WORK TO BE COMPLETED: From the records below, copy each line that has the word "outside" in it.

*** Opening RECORD EXCERPTS ***

-- ==== Sys2Proof/Safety.lean ====
section
/-! DEFINITION. The terms of the statements: the invariant of the model, what a command's completion says, what it leaves
unchanged, and when the page hub takes a register write. -/

namespace Sys2Proof.Machine

/-- Memory keys rise strictly, no listed byte is the unlisted one's 0, and no store waits between commands. -/
def State.Inv (s : State) : Prop := Memory.wf s.mem = true ∧ s.wr = []

/-- The command answers a next state, of which `P` holds. -/
def Runs (i : Instr) (s : State) (P : State → Prop) : Prop := ∃ t, exec i s = .next t ∧ P t

/-- Every byte of memory reads as before. -/
def SameMemory (s t : State) : Prop := ∀ a, t.byte a = s.byte a

/-- Every register word but those named holds what it held. -/
def SameRegs (s t : State) (but : List Nat) : Prop := ∀ a, a % 4 = 0 → a ∉ but → t.reg a = s.reg a

/-- Memory and the cores' registers are as before. -/
def SameCompute (s t : State) : Prop := SameMemory s t ∧ t.cores = s.cores

/-- A 32-bit write at `a` reaches the hub: it is neither held nor answered with an error, and the page may be written by the
requester (R18 to R22, R34). -/
structure State.Offered (s : State) (who : Requester) (a : Nat) (i : PageInfo) : Prop where
  gate : s.gateOf who (a / 4096) = .open
  window : onWindow who = true
  aligned : a % 4 = 0
  page : pageInfo (a / 4096) = some i
  up : a % 4096 < 0x100 ∨ s.blockUp i (a / 4096) = true
  room : s.hub.fifo.length < 64 ∧ s.hub.held = []
  owner : s.mayWrite who i a = true
  word : (fieldsAt a).isSome = true

/-- The owning chapter refuses the write of `v` (R22). -/
def State.turnsDown (s : State) (who : Requester) (a v : Nat) : Bool :=
  regRefuse who a v (s.say (takenAnswer who)) ((s.say (takenAnswer who)).preview [(a, v)])

/-- A 32-bit write of `v` at `a` is accepted. -/
structure State.Accepts (s : State) (who : Requester) (a v : Nat) (i : PageInfo) : Prop extends s.Offered who a i where
  allowed : s.turnsDown who a v = false

/-- The owning chapter adds nothing to storing `v` at `a`. -/
def quietWrite (who : Requester) (a v : Nat) : Prop := ∀ x y : State, regEffect port1 who a v x y = y

/-- Page kinds whose registers are all stored at their own offsets, and none of which a lane's line moves. -/
def plainKinds : List PageKind :=
  [.glb, .bnt, .plt0, .rdg0, .rdg1, .rdg2, .rdg3, .rdgCar, .rdgView, .trs0, .ldg0, .rft, .mrt, .fft, .pra, .ldd, .lde, .plr,
   .trb, .hq, .air0, .lft, .pln, .shm, .drc0, .drc1, .skd, .skdCh, .grt1, .grtView, .cmp, .bay, .pur, .gau]

/-- The pages of lanes, whose counts a look at them settles. -/
def laneKinds : List PageKind := [.scf, .peg]

/-- The word is one 32-bit count that a read clears (R6). -/
def isCount (a : Nat) : Prop := ∃ w, fieldsAt a = some [⟨31, 0, .rc, 0, w, .any⟩]

/-- The word a requester has staged for a wide register's word; 0 where it has staged none. -/
def State.stagedWord (s : State) (who : Requester) (a : Nat) : Nat :=
  match (tget s.hub.staged (reqId who) []).find? fun e => e.1 == a with
  | some e => e.2.toNat
  | none => 0

/-- A 32-bit read at `a` reaches the hub and returns its word in full (R18 to R20, R24). -/
structure State.Reads (s : State) (who : Requester) (a : Nat) (i : PageInfo) : Prop where
  gate : s.gateOf who (a / 4096) = .open
  window : onWindow who = true
  aligned : a % 4 = 0
  page : pageInfo (a / 4096) = some i
  up : a % 4096 < 0x100 ∨ s.blockUp i (a / 4096) = true
  full : s.readsFull who i a = true

/-! ## Frames of commands that write memory -/

/-- `a` lies in the doublewords that `n` bytes at `lo` touch: a part of one is written by a merge of the whole (R307). -/
def inSpan (lo n a : Nat) : Prop := lo / 8 * 8 ≤ a ∧ a < (lo + n + 7) / 8 * 8

/-- Every byte of memory outside `P` reads as before, a byte whose stored bits are in error apart: its correction rewrites it
(R280). -/
def SameBytesBut (s t : State) (P : Nat → Prop) : Prop := ∀ a, ¬P a → tget? s.sramErr a = none → t.byte a = s.byte a

/-- Every register word outside the pages named holds what it held. -/
def SamePages (s t : State) (pages : List Nat) : Prop := ∀ a, a % 4 = 0 → a / 4096 ∉ pages → t.reg a = s.reg a

/-- Pages whose counters and captures an access to memory may move: the cores', the Loft's, the DRAM controller's, the
crossings', and the fault log's, which shows a FAILING memory. -/
def memoryPages : List Nat :=
  (List.range 72).map (0x80 + ·) ++ [9, 0x180, 0x188, 0x190, 0x1C0, 0x1C1] ++ (List.range 16).map fun i => 0x4000 * (i + 1) + 3

/-! ## Frames of tasks and their records -/

/-- Task `t`, number `i` of the live Frame `f`, holds record `idx`. -/
structure State.Live (s : State) (idx : Nat) (f : Frame) (i : Nat) (t : Task) : Prop where
  holds : s.taskAt idx = some (f, i, t)
  frame : s.frame? f.id = some f

/-- Task `i` of the live Frame with an ID. -/
def State.taskOf (s : State) (fid i : Nat) : Option Task := (s.frame? fid).bind fun f => f.tasks[i]?

/-- `a` lies in an output buffer of the task, which is undefined where the task ends without status DONE (R90). -/
def Task.inOutputs (t : Task) (a : Nat) : Prop := ∃ o ∈ t.outs, o.1 ≤ a ∧ a < o.1 + o.2

/-- `a` lies in word 7 of an entry of a core's AIR ring, which a purge of the channel completes (R240). -/
def State.inAirRing (s : State) (c a : Nat) : Prop := ∃ k < 16, inSpan (s.airRing c + 64 * k + 56) 8 a

/-- `a` lies in a record of the Frame, in either mirror (R83), in an output buffer of its tasks, or in the AIR ring of a core
that runs one of them. -/
def State.inRecords (s : State) (f : Frame) (a : Nat) : Prop :=
  ∃ t ∈ f.tasks, inSpan (s.wide LDG_M0_LO + 64 * t.idx) 64 a ∨ inSpan (s.wide LDG_M1_LO + 64 * t.idx) 64 a ∨ t.inOutputs a ∨
    (t.consumer < 72 ∧ s.inAirRing t.consumer a)

/-- A mirror in service takes every write of these records (R83). -/
def State.Keeps (s : State) (idxs : List Nat) : Prop :=
  ∃ m < 2, s.flag LDG_STAT m = true ∧ ∀ i ∈ idxs, ∀ bs : List Byte, bs.length = 64 →
    (s.memWrite trussOwn (s.wide (mirrorBase m) + 64 * i) bs).1 = true

/-- Records of a Frame's tasks. -/
def Frame.records (f : Frame) : List Nat := f.tasks.map Task.idx

/-- Registers of AIR and its channels. -/
def airPages : List Nat := (List.range 9).map (0x3A0 + ·) ++ (List.range 72).map fun i => 0x4000 * (i + 1) + 0x3A1

/-- Registers that a task's end may change: the Truss's counters and Ledger status, the view pages' interrupts, an abandoning
engine's status, a purged channel of AIR, and what the record's write moves. -/
def endPages : List Nat :=
  [0x20, 0x30] ++ (List.range 8).map (0x28 + ·) ++ (List.range 67).map (0x100 + ·) ++ airPages ++ memoryPages

/-- A change of task states: memory but the Frame's records, and the registers but those of `endPages`, are as before, and
nothing of the cores' registers but what taking a task away sets. -/
def TaskFrame (s t : State) (f : Frame) : Prop :=
  SameBytesBut s t (s.inRecords f) ∧ SamePages s t endPages ∧
    ∀ c, (t.core c).g = (s.core c).g ∧ (t.core c).a = (s.core c).a ∧ (t.core c).v = (s.core c).v ∧ (t.core c).pc = (s.core c).pc

/-! ## Frames of a core's instructions -/

/-- Core `c` takes up a new packet: it runs, awake; no packet is begun and no slow Dowel's result is on its way; the word at
its pc is fetched without a cause; and no halt is asked for. -/
structure State.Clear (s : State) (c : Nat) : Prop where
  runs : s.executes c = true
  fresh : (s.core c).pkt = []
  units : (s.core c).divUnit = [] ∧ (s.core c).hivUnit = []
  reach : (s.core c).pc.toNat < 0x1E000 ∨ ((s.core c).level = 2 ∧ (s.core c).pc.toNat < 0x20000)
  word : (s.progRead (progBase + 0x20000 * c + (s.core c).pc.toNat)).isSome = true
  resumed : s.flag (RFT_RUN c) 1 = false

/-- The packet after one word that does not branch: the next word, or the start of a loop's body (R120). -/
def State.nextPc (s : State) (c : Nat) : BitVec 48 :=
  match ((s.core c).loopEnd (s.core c).pc.toNat none).1 with
  | some p => BitVec.ofNat 48 p
  | none => (s.core c).pc + 4

/-- A core's registers apart from those that time and the sequence of packets move. -/
def Core.still (k : Core) : Core :=
  { k with
    pc := 0, cycle := 0, instret := 0, intPend := 0, holdLeft := 0, holdEnded := none, lc := Vector.replicate 2 0
    predictor := [], retStack := [], board := [], branched := false }

/-- A packet of one word of core `c` retires and leaves the core's registers as those of `k`: the packet is counted, no
interrupt but the timer's becomes pending, every other core and every register outside the pages named is as before, and of
memory the bytes outside `P`. -/
structure RetiresIn (s t : State) (c : Nat) (k : Core) (P : Nat → Prop) (pages : List Nat) : Prop where
  regs : (t.core c).still = k.still
  count : (t.core c).instret = (s.core c).instret + 1
  pending : (t.core c).intPend &&& 0x1D = k.intPend &&& 0x1D
  others : ∀ d, d ≠ c → t.core d = s.core d
  memory : SameBytesBut s t P
  window : SamePages s t pages

/-- A packet of one word that touches registers alone. -/
def Retires (s t : State) (c : Nat) (k : Core) : Prop := RetiresIn s t c k (fun _ => False) [rftPage c]

/-- A packet of one word that goes on with the next one. -/
def Goes (i : Instr) (s : State) (c : Nat) (k : Core) : Prop :=
  Runs i s fun t => Retires s t c k ∧ (t.core c).pc = s.nextPc c

/-- The instruction, alone in its packet, writes one g register and may set ov. -/
def WritesG (i : Instr) (s : State) (c rd : Nat) (v : BitVec 64) (ov : Bool) : Prop :=
  Goes i s c { s.core c with g := (s.core c).g.setIfInBounds rd v, ov := (s.core c).ov || ov }

/-- The instruction, alone in its packet, writes a g pair and may set ov. -/
def WritesPair (i : Instr) (s : State) (c rd : Nat) (lo hi : BitVec 64) (ov : Bool) : Prop :=
  Goes i s c { s.core c with g := ((s.core c).g.setIfInBounds rd lo).setIfInBounds (rd + 1) hi, ov := (s.core c).ov || ov }

/-- The result of R129 in a lane of `w` bits: with s the nearest value of the lane's range, else the low bits. -/
def satRule (w : Nat) (s : Bool) (x : Int) : BitVec w :=
  BitVec.ofInt w (if s then max (-(2 ^ (w - 1))) (min (2 ^ (w - 1) - 1) x) else x)

/-- The lane's value changed in keeping its low bits. -/
def satOv (w : Nat) (s : Bool) (x : Int) : Bool := !s && decide ((BitVec.ofInt w x).toInt ≠ x)

/-- Lane `i` of `w` bits of a word. -/
def laneOf {n : Nat} (w i : Nat) (v : BitVec n) : BitVec w := v.extractLsb' (w * i) w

*** Closing RECORD EXCERPTS ***

RESULT FOR THIS EXERCISE:
/-- Every byte of memory outside `P` reads as before, a byte whose stored bits are in error apart: its correction rewrites it
/-- Every register word outside the pages named holds what it held. -/
interrupt but the timer's becomes pending, every other core and every register outside the pages named is as before, and of
memory the bytes outside `P`. -/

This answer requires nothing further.